Are you 100% honest with your therapists? Do you tell him/her EVERYTHING? Even without being prompted? Are you holding ANYTHING back from them that is bothering you? No matter how small? Do they hold you accountable for what you say you are doing to help yourself?

If ANY of those answers not where they should be, then look for a new therapist you can be 100% honest and upfront with. I did that the hard way, not being fully honest with my first one. Found one I could be and wow was it a life changing thing.

I've given you a lot to think about in a short time, going to go post an update and give you time to think.

hug

I'm on your side here.
Posted By: faithful follower Re: my story still here8126 - 07/02/11 05:05 PM
Hey stilly,

The way I see it is BOTH of you are getting just enough of a fix of each other for him to continue his A and for you to continue stuck in the same place. It is TIME my dear for change. Get an attorney, try to keep OW from your DS but ACCEPT that you may not be able to do so. It is time for stilly to have a real life and I recommend as the others have for you to go NC for life with the wayward alien being. You can only protect your DS so much and it may very well be that, like Scotty, you will need to be the safe landing spot when he comes home from being exposed to the homewrecking wh0re.

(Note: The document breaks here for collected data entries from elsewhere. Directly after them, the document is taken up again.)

-- ==== Sys2Proof/Certificates/Slice0/Obligations.lean ====
section
/-! DEFINITION. The statements for the provers. Each name says what is stated; the docstring names the rules. -/

open Sys2Proof Sys2Proof.Machine

/-! ## The queue of commands, the laws, and how far a command reaches -/

/-- One step takes the command at the front of the queue and performs it on the state with the queue's rest. -/
def Obligations.StepTakesTheFrontCommand : Prop :=
  ∀ (c : Instr) (rest : List Instr) (s : State), s.pending = c :: rest → step s = exec c { s with pending := rest }

/-- No command stops the part; each leaves the queue of waiting commands as it is, and no COMMAND_LOST report undelivered
(assumption 5). -/
def Obligations.EveryCommandAnswersNext : Prop :=
  ∀ (c : Instr) (s : State), ∃ t, exec c s = .next t ∧ t.pending = s.pending ∧ t.bus.lost = []

/-- The trace ring keeps its form on every step: at most 256 entries in a half, none in a FREE one, one FILLING half with room while
WRITING, both FULL while LOCKED, serials in range (R173, R175, R176).
On every step the notice sets stay sets of sources in the order of the table (R189). -/
def Obligations.EveryStepKeepsTheTraceAndNoticeLaws : Prop :=
  (∀ s t : State, TraceLaw s.trace → step s = .next t → TraceLaw t.trace) ∧
  (∀ s t : State, NoticeLaw s.notice → step s = .next t → NoticeLaw t.notice)

/-- On every step an output point appears at most once across the two command queues (R153).
On every step each plan's live slots stay filled, HOLDING stands on the last slot, and STOPPED before a successor (R25, R32, R36). -/
def Obligations.EveryStepKeepsTheQueueAndPlanLaws : Prop :=
  (∀ s t : State, QueueLaw s.bus → step s = .next t → QueueLaw t.bus) ∧
  (∀ s t : State, (∀ l : LoopId, PlanLaw s.plans[l]) → step s = .next t → ∀ l : LoopId, PlanLaw t.plans[l])

/-- On every step each roster holds the coils assigned to its loop, each once, in the working copy, in the image and in an image being
written (R77); and in these no output node is bound in two places, each bound node has the role its place asks for, and each bound point is
one a SENSOR node offers (R3, R4, R6, R8).
On every step the part in COMMISSION has every loop IDLE and every coil DORMANT, with the coil queues, counts and permits empty (R11, R13,
R108).
On every step of a part whose records keep their laws, no coil of the part in RUN is DORMANT (R11, R12, R20). -/
def Obligations.EveryStepKeepsTheRecordAndModeLaws : Prop :=
  (∀ s t : State, RecordLaws s → step s = .next t → RecordLaws t) ∧
  (∀ s t : State, ModeLaw s → step s = .next t → ModeLaw t) ∧
  (∀ s t : State, RecordLaws s → RunLaw s → step s = .next t → RunLaw t)

/-- On every step of a part that keeps the laws of its records and of COMMISSION (R11, R77): each loop has at most one coil ADMITTING
(R88); its keep-warm queue holds ISOLATED coils of the loop, each once, and its SCHEDULED cycles number its count, at most kw_concurrency
(R99); a SHEDDING coil holds the permit, so that there is at most one, and the shed queue holds coils of the loop (R103). Each coil's
desired fan speed is 0 unless it is SERVING or SHEDDING, and in TRIP and under PLANT_STOP (R86); it acts on the frost state it has (R116);
its keep-warm timer runs in ISOLATED alone (R98); unassigned, it is DORMANT or OUT (R81). -/
def Obligations.EveryStepKeepsTheCoilLaws : Prop :=
  ∀ s t : State, RecordLaws s → ModeLaw s → CoilLaws s → step s = .next t → CoilLaws t

/-- The laws hold after reset, those of the plant too; no command waits, no report is on its way, and the link takes a request at once. -/
def Obligations.TheLawsHoldAtReset : Prop :=
  Lawful State.reset ∧ RecordLaws State.reset ∧ ModeLaw State.reset ∧ RunLaw State.reset ∧ CoilLaws State.reset ∧ Ready State.reset ∧
  State.reset.pending = []

/-- The part mode, the uptime, the identity record and the store change only by a command of reach 3; the site, node, loop, channel and
input records only by one of reach 2 or 3. Instr.reach lists them by name; all other commands are of reach 1.
The expiries and ticks of loops and coils leave alone the host link, the plans, the override table, the frost records, the input unit,
the coil records, what the master knows of each node and point, and the roof line, its transaction, the slot and the poller. -/
def Obligations.CommandsKeepWhatTheyDoNotReach : Prop :=
  (∀ (c : Instr) (s t : State), exec c s = .next t →
     (c.reach ≤ 2 → t.mode = s.mode ∧ t.uptime = s.uptime ∧ t.identity = s.identity ∧ t.store = s.store) ∧
     (c.reach ≤ 1 → t.cfg.site = s.cfg.site ∧ t.cfg.nodes = s.cfg.nodes ∧ t.cfg.loops = s.cfg.loops ∧
       t.cfg.chans = s.cfg.chans ∧ t.cfg.inputs = s.cfg.inputs)) ∧
  (∀ (c : Instr) (s t : State), c.plantTimer = true → exec c s = .next t →
     t.link = s.link ∧ t.plans = s.plans ∧ t.overrides = s.overrides ∧ t.frost = s.frost ∧ t.inputs = s.inputs ∧
     t.cfg.coils = s.cfg.coils ∧
     (∀ n : NodeId, (t.nodes[n]).state = (s.nodes[n]).state ∧ (t.nodes[n]).miss = (s.nodes[n]).miss ∧
       (t.nodes[n]).points = (s.nodes[n]).points ∧ (t.nodes[n]).lastOutcome = (s.nodes[n]).lastOutcome) ∧
     t.bus.line = s.bus.line ∧ t.bus.lineErrors = s.bus.lineErrors ∧ t.bus.flight = s.bus.flight ∧ t.bus.rx = s.bus.rx ∧
     t.bus.pass = s.bus.pass ∧ t.bus.poller = s.bus.poller ∧ t.bus.share = s.bus.share ∧ t.bus.rate = s.bus.rate)

/-! ## The host link (chapter 10) -/

/-- The LF that completes a line which passes the checks makes the request on that line: the receiver is idle, and the command the line
spells is performed (R184 to R186; that the two ways of giving a request agree is assumption 1). -/
def Obligations.LineIsItsRequest : Prop :=
  ∀ (c : Instr) (s : State) (line : List HostChar) (lf : HostChar),
    s.link.resetPending = none → s.link.receiver = .receiving line → HostChar.isLF lf = true → lineFault (stripCR line) = none →
    c.request = some (readRequest (lineContent (stripCR line))) →
    exec (.hostCharReceived lf) s = exec c { s with link := { s.link with receiver := .idle } }

/-- The receiver's table of R184 for a character that does not complete a line, and the characters discarded while an accepted RESET
waits (R21). h is the number of characters before the first `#`, line.length where there is none.
The gap timer's expiry ends a line being received with cause GAP, and ends the discarding of one silently (R184). That the event has no
effect in IDLE, where the timer does not run, is the model's choice (assumption 2). -/
def Obligations.ReceiverFollowsItsTable : Prop :=
  (∀ (s : State) (c : HostChar), s.bus.lost = [] →
     let next := exec (.hostCharReceived c) s
     let with_ := fun r => ({ s with link := { s.link with receiver := r } } : State)
     (s.link.resetPending.isSome = true → next = .next s) ∧
     (s.link.resetPending = none →
       (s.link.receiver = .idle → HostChar.isCR c = true ∨ HostChar.isLF c = true → next = .next s) ∧
       (s.link.receiver = .idle → HostChar.isCR c = false → HostChar.isLF c = false → next = .next (with_ (.receiving [c]))) ∧
       (s.link.receiver = .discarding → HostChar.isLF c = true → next = .next (with_ .idle)) ∧
       (s.link.receiver = .discarding → HostChar.isLF c = false → next = .next s) ∧
       ∀ line, s.link.receiver = .receiving line → HostChar.isLF c = false →
         let h := (line.takeWhile fun x => !HostChar.isHash x).length
         ((h = line.length → HostChar.isHash c = true ∨ line.length < 200) → (h < line.length → line.length < h + 4) →
           next = .next (with_ (.receiving (line ++ [c])))) ∧
         ((h = line.length ∧ HostChar.isHash c = false ∧ 200 ≤ line.length) ∨ h + 4 ≤ line.length →
           next = .next ((with_ .discarding).placeError .length)))) ∧
  (∀ s : State, s.bus.lost = [] → s.link.resetPending = none →
     (s.link.receiver = .idle → exec .hostGapTimeout s = .next s) ∧
     (s.link.receiver = .discarding → exec .hostGapTimeout s = .next { s with link := { s.link with receiver := .idle } }) ∧
     ∀ line, s.link.receiver = .receiving line →
       exec .hostGapTimeout s = .next (({ s with link := { s.link with receiver := .idle } } : State).placeError .gap))

/-- A complete line that fails its check gives an error line: placed with the transmitter, or, while a reply is being sent, in the answer
place, or discarded where that is held (R185, R187).
Its cause is CHECK unless the line holds one `#` with exactly two hexadecimal digits after it, in either case, that are the CRC-8 of what
stands before it. Where the check passes, the cause is SYNTAX unless the content is printable throughout, begins with `?` and holds a
character other than a space after it; else the line is sound (R185). A character received with a framing error is neither printable nor a
mark or digit (R183, R185). -/
def Obligations.BadLineIsAnswered : Prop :=
  (∀ (s : State) (line : List HostChar) (cause : LineCause), s.bus.lost = [] → s.link.resetPending = none →
    lineFault line = some cause →
    (s.link.replying = false →
      exec (.badLine line) s = .next { s with link := { s.link with tx := s.link.tx ++ [.err cause] } }) ∧
    (s.link.replying = true → s.link.answer = none →
      exec (.badLine line) s = .next { s with link := { s.link with answer := some (.err cause) } }) ∧
    (s.link.replying = true → s.link.answer.isSome = true → exec (.badLine line) s = .next s)) ∧
  (∀ (content : List HostChar) (h a b : HostChar) (x y : Nat), (∀ c ∈ content, HostChar.isHash c = false) → HostChar.isHash h = true →
    HostChar.hex a = some x → HostChar.hex b = some y →
    (lineFault (content ++ [h, a, b]) = some .check ↔ crc8 (content.map HostChar.byte) ≠ BitVec.ofNat 8 (16 * x + y))) ∧
  (∀ content : List HostChar, (∀ c ∈ content, HostChar.isHash c = false) → lineFault content = some .check) ∧
  (∀ (content after : List HostChar) (h : HostChar), (∀ c ∈ content, HostChar.isHash c = false) → HostChar.isHash h = true →
    (after.length ≠ 2 ∨ (∃ k ∈ after, HostChar.isHash k = true) ∨ (∃ d ∈ after, HostChar.hex d = none) →
      lineFault (content ++ h :: after) = some .check) ∧
    (lineFault (content ++ h :: after) ≠ some .check →
      let sound := (∀ c ∈ content, c.framing = false ∧ 0x20 ≤ c.byte.toNat ∧ c.byte.toNat ≤ 0x7E) ∧
        ∃ q rest, content = q :: rest ∧ q.byte = 0x3F#8 ∧ ∃ c ∈ rest, c.byte ≠ 0x20#8
      (sound → lineFault (content ++ h :: after) = none) ∧ (¬ sound → lineFault (content ++ h :: after) = some .syn))) ∧
  ∀ c : HostChar,
    (HostChar.isHash c = true ↔ c.framing = false ∧ c.byte = 0x23#8) ∧
    (∀ n : Nat, HostChar.hex c = some n ↔ c.framing = false ∧
      ((n ≤ 9 ∧ c.byte.toNat = 0x30 + n) ∨ (10 ≤ n ∧ n ≤ 15 ∧ (c.byte.toNat = 0x37 + n ∨ c.byte.toNat = 0x57 + n))))

/-- While a reply is being sent, a request's BUSY takes the answer place, or is discarded where that is held; while the deferred-reply slot
is held, BUSY is placed; while an accepted RESET waits, the request is lost. Nothing else changes (R187, R21). That the reply being sent is
what counts where the slot is held too is the model's choice (assumption 47), and so is that INPUT_STATE takes no key (assumption 46).
A request of a name the part does not know is answered UNKNOWN, whatever its pairs (R186, R188).
A request that takes no further fields is BADARG where it carries one, and a request that takes a loop alone is BADARG for loop where it
carries no pair (R186, R188). -/
def Obligations.RequestsAreBusyOrChecked : Prop :=
  (∀ (c : Instr) (name : String) (args : List Arg) (s : State), c.request = some (name, args) → s.bus.lost = [] →
     (s.link.resetPending.isSome = true → exec c s = .next s) ∧
     (s.link.resetPending = none →
       (s.link.replying = true → s.link.answer = none →
         exec c s = .next { s with link := { s.link with answer := some (.reply name .busy [] none) } }) ∧
       (s.link.replying = true → s.link.answer.isSome = true → exec c s = .next s) ∧
       (s.link.replying = false → s.bus.pass.held = true → exec c s = .next (s.answered name .busy [])))) ∧
  (∀ (name : String) (args : List Arg) (s : State), Ready s → knownName name = false →
     exec (.nameUnknown name args) s = .next (s.answered name .unknown [])) ∧
  (∀ (s : State), Ready s →
     (∀ x ∈ [(Instr.storeSave, "STORE_SAVE"), (.traceCut, "TRACE_CUT"), (.traceState, "TRACE_STATE"), (.identify, "IDENTIFY"),
         (.status, "STATUS"), (.siteGet, "SITE_GET"), (.busState, "BUS_STATE"), (.inputState, "INPUT_STATE"),
         (.overrideList, "OVERRIDE_LIST"), (.modeSetRun, "MODE_SET"), (.modeSetCommission, "MODE_SET"), (.resetWarm, "RESET"),
         (.resetCold, "RESET"), (.resetErase, "RESET")],
       ∀ a rest, ∃ k ∈ (a :: rest).map Arg.key, exec (x.1 (a :: rest)) s = .next (s.answered x.2 .badArg [("key", .word k)])) ∧
     (∀ x ∈ [(Instr.planRun, "PLAN_RUN"), (.planPause, "PLAN_PAUSE"), (.planSkip, "PLAN_SKIP"), (.planClear, "PLAN_CLEAR"),
         (.planState, "PLAN_STATE"), (.pumpSwap, "PUMP_SWAP"), (.loopState, "LOOP_STATE"), (.rosterGet, "ROSTER_GET"),
         (.rosterRotate, "ROSTER_ROTATE"), (.loopGet, "LOOP_GET")],
       exec (x.1 []) s = .next (s.answered x.2 .badArg [("key", .word "loop")]) ∧
       ∀ v, readLoop v = none → exec (x.1 [kv "loop" v]) s = .next (s.answered x.2 .badArg [("key", .word "loop")])))

/-- A request whose reply carries a status other than OK leaves every block as it was: its reply is all that changes (R188). -/
def Obligations.RepliesOtherThanOkChangeNothing : Prop :=
  ∀ (c : Instr) (name : String) (args : List Arg) (s t : State) (st : Status) (keys : List Field) (lines : Option (List (List Field))),
    c.request = some (name, args) → Ready s → exec c s = .next t →
    t.link.tx = s.link.tx ++ [.reply name st keys lines] → st ≠ .ok → t = s.place (.reply name st keys lines)

/-- ANSWER_LINE_SENT: the line in the answer place is sent, what was being sent before it having ended, and the place is free (R187). That
the transmitter then holds that line alone, and that the event has no effect with nothing in the place, is the model's choice
(assumption 3).
The due notice line waits for a quiet transmitter; it then names the sources pending and enabled in the order of the table, and the
flag is cleared; where there is none, the flag is cleared and no line is sent (R189).
With no command waiting the transmitter ends the line it is sending; once no reply is left to send, the line in the answer place
follows (R187). That this happens on an empty queue is the model's choice (assumption 3). -/
def Obligations.AnswerAndNoticeLinesAreSent : Prop :=
  (∀ s : State, s.bus.lost = [] →
     (∀ p, s.link.answer = some p → exec .answerLineSent s = .next { s with link := { s.link with tx := [p], answer := none } }) ∧
     (s.link.answer = none → exec .answerLineSent s = .next s)) ∧
  (∀ s : State, s.bus.lost = [] →
     let named := [Source.trace, .plan, .frost, .pump, .coil, .node, .bus, .input, .pulse, .override, .store, .mode].filter fun x =>
       s.notice.pending.contains x && s.notice.enabled.contains x
     let cleared : State := { s with notice := { s.notice with due := false } }
     (s.notice.due = false ∨ s.link.tx ≠ [] ∨ s.link.answer.isSome = true → exec .noticeLine s = .next s) ∧
     (s.notice.due = true → s.link.tx = [] → s.link.answer = none →
       (named = [] → exec .noticeLine s = .next cleared) ∧
       (named ≠ [] → exec .noticeLine s = .next { cleared with link := { s.link with tx := [.notice named] } }))) ∧
  (∀ s : State, s.pending = [] →
     (s.link.tx = [] → step s = .next s) ∧
     ∀ p rest, s.link.tx = p :: rest →
       ((∃ q ∈ rest, q.isReply = true) → step s = .next { s with link := { s.link with tx := rest } }) ∧
       ((∀ q ∈ rest, q.isReply = false) →
         step s = .next { s with link := { s.link with tx := rest ++ s.link.answer.toList, answer := none } }))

Posted By: stillhere8126 Re: my story still here8126 - 07/02/11 05:18 PM
Yeah...I am totally honest with my therapist....Last meeting I actually told her she was wasting her time with me I am hopeless...but she wont give up on me....she said I showed up and was honest and that was enough for now for me to move forward...

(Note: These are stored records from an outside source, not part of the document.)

/-- The writer moves into a half it starts to fill: the law holds if the other half is sound and not FILLING. -/
theorem traceLaw_startFilling {t : Trace} (x : HalfId) (hb : HalfLaw (t.half x.other)) (hf : (t.half x.other).state ≠ .filling)
    (hn : 1 ≤ t.next ∧ t.next ≤ Config.countMax) (hm : t.missed = 0) : TraceLaw (t.startFilling x) := by
  have hself : HalfLaw ⟨.filling, [], t.next⟩ := ⟨by simp, hn.2, by simp⟩
  cases x
  · exact ⟨hself, hb, nextSerial_range hn, by show t.missed ≤ _; omega,
      ⟨rfl, (by decide : 0 < Config.halfSize), hf, hm⟩⟩
  · exact ⟨hb, hself, nextSerial_range hn, by show t.missed ≤ _; omega,
      ⟨rfl, (by decide : 0 < Config.halfSize), hf, hm⟩⟩

/-- Closing the FILLING half keeps the law (R176). -/
theorem TraceLaw.close {t : Trace} (h : TraceLaw t) (x : HalfId) (hw : t.writer = .writing x) (now : Nat) :
    TraceLaw (t.close x now) := by
  have w := h.writer
  unfold WriterLaw at w
  rw [hw] at w
  obtain ⟨w1, w2, w3, w4⟩ := w
  have hx := halfLaw_half h x
  have ho := halfLaw_half h x.other
  have hfull : HalfLaw { t.half x with state := .full } := ⟨hx.fill, hx.serial, by simp⟩
  unfold Trace.close
  dsimp only
  rw [Trace.half_setHalf_other]
  cases hs : (t.half x.other).state with
  | free =>
    refine traceLaw_startFilling _ ?_ ?_ (by cases x <;> exact h.next) (by cases x <;> exact w4)
    · rw [HalfId.other_other, Trace.half_setHalf]; exact hfull
    · rw [HalfId.other_other, Trace.half_setHalf]; simp
  | filling => exact absurd hs w3
  | full =>
    refine traceLaw_of x ?_ ?_ (by cases x <;> exact h.next) (Nat.zero_le _) ?_
    · cases x <;> exact hfull
    · cases x <;> exact ho
    · cases x
      · exact ⟨rfl, hs⟩
      · exact ⟨hs, rfl⟩

/-- An entry written into the FILLING half leaves the law but for the room left, which may be gone. -/
theorem TraceLaw.offer {s : State} (h : TraceLaw s.trace) (x : Subject) (b : TraceBody) : TraceLaw (s.offer x b).trace := by
  unfold State.offer
  split
  · rename_i e
    have w := h.writer
    unfold WriterLaw at w
    rw [e] at w
    refine ⟨h.h0, h.h1, h.next, by show min _ _ ≤ _; omega, ?_⟩
    show WriterLaw _
    unfold WriterLaw
    rw [e]
    exact w
  · rename_i y e
    have w := h.writer
    unfold WriterLaw at w
    rw [e] at w
    obtain ⟨w1, w2, w3, w4⟩ := w
    have hy := halfLaw_half h y
    have ho := halfLaw_half h y.other
    generalize he : (⟨s.uptime, x, b⟩ : TraceEntry) = en
    have hl : ((s.trace.half y).entries ++ [en]).length = (s.trace.half y).entries.length + 1 := by simp
    have hself : HalfLaw { s.trace.half y with entries := (s.trace.half y).entries ++ [en] } :=
      ⟨by show _ ≤ _; rw [hl]; omega, hy.serial, by simp [w1]⟩
    dsimp only
    split
    · rename_i hc
      have hc2 : (s.trace.half y).entries.length + 1 = Config.halfSize := by
        simpa [Trace.append, Trace.half_setHalf] using hc
      simp only [closeHalf_trace]
      have hfull : HalfLaw { s.trace.half y with state := .full, entries := (s.trace.half y).entries ++ [en] } :=
        ⟨hself.fill, hy.serial, by simp⟩
      unfold Trace.close Trace.append
      dsimp only
      simp only [Trace.half_setHalf_other, Trace.half_setHalf]
      cases hs : (s.trace.half y.other).state with
      | free =>
        refine traceLaw_startFilling _ ?_ ?_ ?_ ?_
        · rw [HalfId.other_other, Trace.half_setHalf]; exact hfull
        · rw [HalfId.other_other, Trace.half_setHalf]; simp
        · cases y <;> exact h.next
        · cases y <;> exact w4
      | filling => exact absurd hs w3
      | full =>
        refine traceLaw_of y ?_ ?_ ?_ (Nat.zero_le _) ?_
        · cases y <;> exact hfull
        · cases y <;> exact ho
        · cases y <;> exact h.next
        · cases y
          · exact ⟨rfl, hs⟩
          · exact ⟨hs, rfl⟩
    · rename_i hc
      have hc2 : (s.trace.half y).entries.length + 1 ≠ Config.halfSize := by
        simpa [Trace.append, Trace.half_setHalf] using hc
      have hw : WriterLaw (s.trace.append y en) := by
        unfold WriterLaw
        have e2 : (s.trace.append y en).writer = .writing y := by cases y <;> exact e
        rw [e2]
        refine ⟨?_, ?_, ?_, ?_⟩
        · simpa [Trace.append, Trace.half_setHalf] using w1
        · simp only [Trace.append, Trace.half_setHalf, hl]; omega
        · simpa [Trace.append, Trace.half_setHalf_other] using w3
        · cases y <;> exact w4
      refine traceLaw_of y ?_ ?_ ?_ ?_ hw
      · simpa [Trace.append, Trace.half_setHalf] using hself
      · simpa [Trace.append, Trace.half_setHalf_other] using ho
      · cases y <;> exact h.next
      · cases y <;> exact h.missed

/-- Releasing a FULL half keeps the law (R177). -/
theorem TraceLaw.release {t : Trace} (h : TraceLaw t) (x : HalfId) (hf : (t.half x).state = .full) (now : Nat) :
    TraceLaw (t.release x now) := by
  have w := h.writer
  have hx := halfLaw_half h x
  have ho := halfLaw_half h x.other
  have hfree : HalfLaw { t.half x with state := .free, entries := [] } := ⟨by simp, hx.serial, by simp⟩
  unfold WriterLaw at w
  unfold Trace.release
  dsimp only
  split
  · rename_i y e
    rw [e] at w
    obtain ⟨w1, w2, w3, w4⟩ := w
    have hne : y = x.other := by
      cases x <;> cases y <;> first | rfl | (rw [w1] at hf; cases hf)
    subst hne
    rw [HalfId.other_other] at w3
    refine traceLaw_of x (by rw [Trace.half_setHalf]; exact hfree) (by rw [Trace.half_setHalf_other]; exact ho)
      (by cases x <;> exact h.next) (by cases x <;> exact h.missed) ?_
    cases x
    · unfold WriterLaw
      rw [show (t.setHalf .h0 { t.half .h0 with state := .free, entries := [] }).writer = .writing .h1 from e]
      exact ⟨w1, w2, by simp [Trace.setHalf, Trace.half, HalfId.other], w4⟩
    · unfold WriterLaw
      rw [show (t.setHalf .h1 { t.half .h1 with state := .free, entries := [] }).writer = .writing .h0 from e]
      exact ⟨w1, w2, by simp [Trace.setHalf, Trace.half, HalfId.other], w4⟩
  · rename_i since e
    rw [e] at w
    cases x
    · exact ⟨⟨by simp [Trace.append, Trace.startFilling, Trace.setHalf, Trace.half], h.next.2, by
          simp [Trace.append, Trace.startFilling, Trace.setHalf, Trace.half]⟩, h.h1, nextSerial_range h.next, Nat.zero_le _,
        ⟨rfl, by simp [Trace.append, Trace.startFilling, Trace.setHalf, Trace.half], by
          show t.h1.state ≠ _; rw [w.2]; decide, rfl⟩⟩
    · exact ⟨h.h0, ⟨by simp [Trace.append, Trace.startFilling, Trace.setHalf, Trace.half], h.next.2, by
          simp [Trace.append, Trace.startFilling, Trace.setHalf, Trace.half]⟩, nextSerial_range h.next, Nat.zero_le _,
        ⟨rfl, by simp [Trace.append, Trace.startFilling, Trace.setHalf, Trace.half], by
          show t.h0.state ≠ _; rw [w.1]; decide, rfl⟩⟩

theorem TraceLaw.reset : TraceLaw Trace.reset :=
  ⟨⟨by decide, by decide, by decide⟩, ⟨by decide, by decide, by decide⟩, by decide, by decide,
    ⟨rfl, by decide, by decide, rfl⟩⟩

/-! ## The notice law (R189, R190) -/

theorem sourceSet_sublist (xs : List Source) : (sourceSet xs).Sublist allSources := List.filter_sublist

theorem NoticeLaw.raise {n : Notice} (h : NoticeLaw n) (x : Source) : NoticeLaw (n.raise x) := by
  unfold Notice.raise
  split
  · exact h
  · exact ⟨sourceSet_sublist _, h.2⟩

theorem NoticeLaw.enable {n : Notice} (h : NoticeLaw n) (xs : List Source) : NoticeLaw (n.enable xs) :=
  ⟨h.1, sourceSet_sublist _⟩

theorem NoticeLaw.clear {n : Notice} (h : NoticeLaw n) (xs : List Source) : NoticeLaw (n.clear xs) :=
  ⟨List.filter_sublist.trans h.1, h.2⟩

/-! ## Requests of the trace and notice units -/

@[simp] theorem moves_reqTraceRelease (args : List Arg) (s : State) : ReqMoves (lv + 2) s (reqTraceRelease args s) := by
  unfold reqTraceRelease
  refine reqMoves_checked (reqMoves_withSome _ _ fun x => ?_) _
  unfold refusedIf
  split
  · trivial
  · rename_i hf
    refine Moves.tail .refl (.trace s _ (by omega) fun h => h.release x ?_ _)
    simpa using hf
@[simp] theorem moves_reqTraceCut (args : List Arg) (s : State) : ReqMoves (lv + 2) s (reqTraceCut args s) := by
  unfold reqTraceCut
  refine reqMoves_checked ?_ _
  split
  · trivial
  · rename_i x e
    exact Moves.tail (Moves.tail .refl (.trace s _ (by omega) fun h => h.close x e _)) (.raise _ _)
@[simp] theorem moves_reqTraceRead (args : List Arg) (s : State) : ReqMoves lv s (reqTraceRead args s) := by
  unfold reqTraceRead
  repeat' (first | refine reqMoves_checked ?_ _ | refine reqMoves_withSome _ _ fun a => ?_ | refine reqMoves_refusedIf ?_ _ _ |
    refine reqMoves_group ?_ _ _ | refine reqMoves_passes ?_ _ _ _ _ | exact trivial | split | intro)
  all_goals first | exact reqMoves_done moves_refl _ | simp (contextual := true) (maxDischargeDepth := 40)
@[simp] theorem moves_reqTraceState (args : List Arg) (s : State) : ReqMoves lv s (reqTraceState args s) := by
  unfold reqTraceState
  repeat' (first | refine reqMoves_checked ?_ _ | refine reqMoves_withSome _ _ fun a => ?_ | refine reqMoves_refusedIf ?_ _ _ |
    refine reqMoves_group ?_ _ _ | refine reqMoves_passes ?_ _ _ _ _ | exact trivial | split | intro)
  all_goals first | exact reqMoves_done moves_refl _ | simp (contextual := true) (maxDischargeDepth := 40)
@[simp] theorem moves_reqNoticeEnable (args : List Arg) (s : State) : ReqMoves (lv + 2) s (reqNoticeEnable args s) := by
  unfold reqNoticeEnable
  exact reqMoves_checked (reqMoves_done (Moves.tail .refl (.notice s _ (by omega) fun h => h.enable _)) _) _
@[simp] theorem moves_reqNoticeClear (args : List Arg) (s : State) : ReqMoves (lv + 2) s (reqNoticeClear args s) := by
  unfold reqNoticeClear
  exact reqMoves_checked (reqMoves_done (Moves.tail .refl (.notice s _ (by omega) fun h => h.clear _)) _) _
@[simp] theorem moves_reqIdentify (args : List Arg) (s : State) : ReqMoves lv s (reqIdentify args s) := by
  unfold reqIdentify
  repeat' (first | refine reqMoves_checked ?_ _ | refine reqMoves_withSome _ _ fun a => ?_ | refine reqMoves_refusedIf ?_ _ _ |
    refine reqMoves_group ?_ _ _ | refine reqMoves_passes ?_ _ _ _ _ | exact trivial | split | intro)
  all_goals first | exact reqMoves_done moves_refl _ | simp (contextual := true) (maxDischargeDepth := 40)
@[simp] theorem moves_reqStatus (args : List Arg) (s : State) : ReqMoves lv s (reqStatus args s) := by
  unfold reqStatus
  repeat' (first | refine reqMoves_checked ?_ _ | refine reqMoves_withSome _ _ fun a => ?_ | refine reqMoves_refusedIf ?_ _ _ |
    refine reqMoves_group ?_ _ _ | refine reqMoves_passes ?_ _ _ _ _ | exact trivial | split | intro)
  all_goals first | exact reqMoves_done moves_refl _ | simp (contextual := true) (maxDischargeDepth := 40)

I will be stuck here forever if I dont do the hard stuff...I just hope I am strong enough to go through this again...after all the crap he has put ds and I through he just keeps slinging it and getting his way....its just so unfair that this just keeps going on and on...I have to stop it.

He is not my friend...
He is not my friend...


I just know that if wayward forces DS to see OW against his will...I will be climbing the walls at home....he is willing to hurt our son and pay for lawyers just so OW can have contact..it just makes no sense to me at all....except that I know the adulterers are selfish...oh well...let the games begin.
Posted By: Scotland Re: my story still here8126 - 07/02/11 06:30 PM
The stronger you are, the better you will be able to deal with all the crap your WH will fling at you. The best way to get stronger is to STOP ALL CONTACT WITH YOUR WH. Go dark, and in no time, you will find that strength to get through this.

It' crazy what the WS's will do to everyone around them. They are very destructive and will take down anyone and anything in their path. GET OUTTA THE WAY.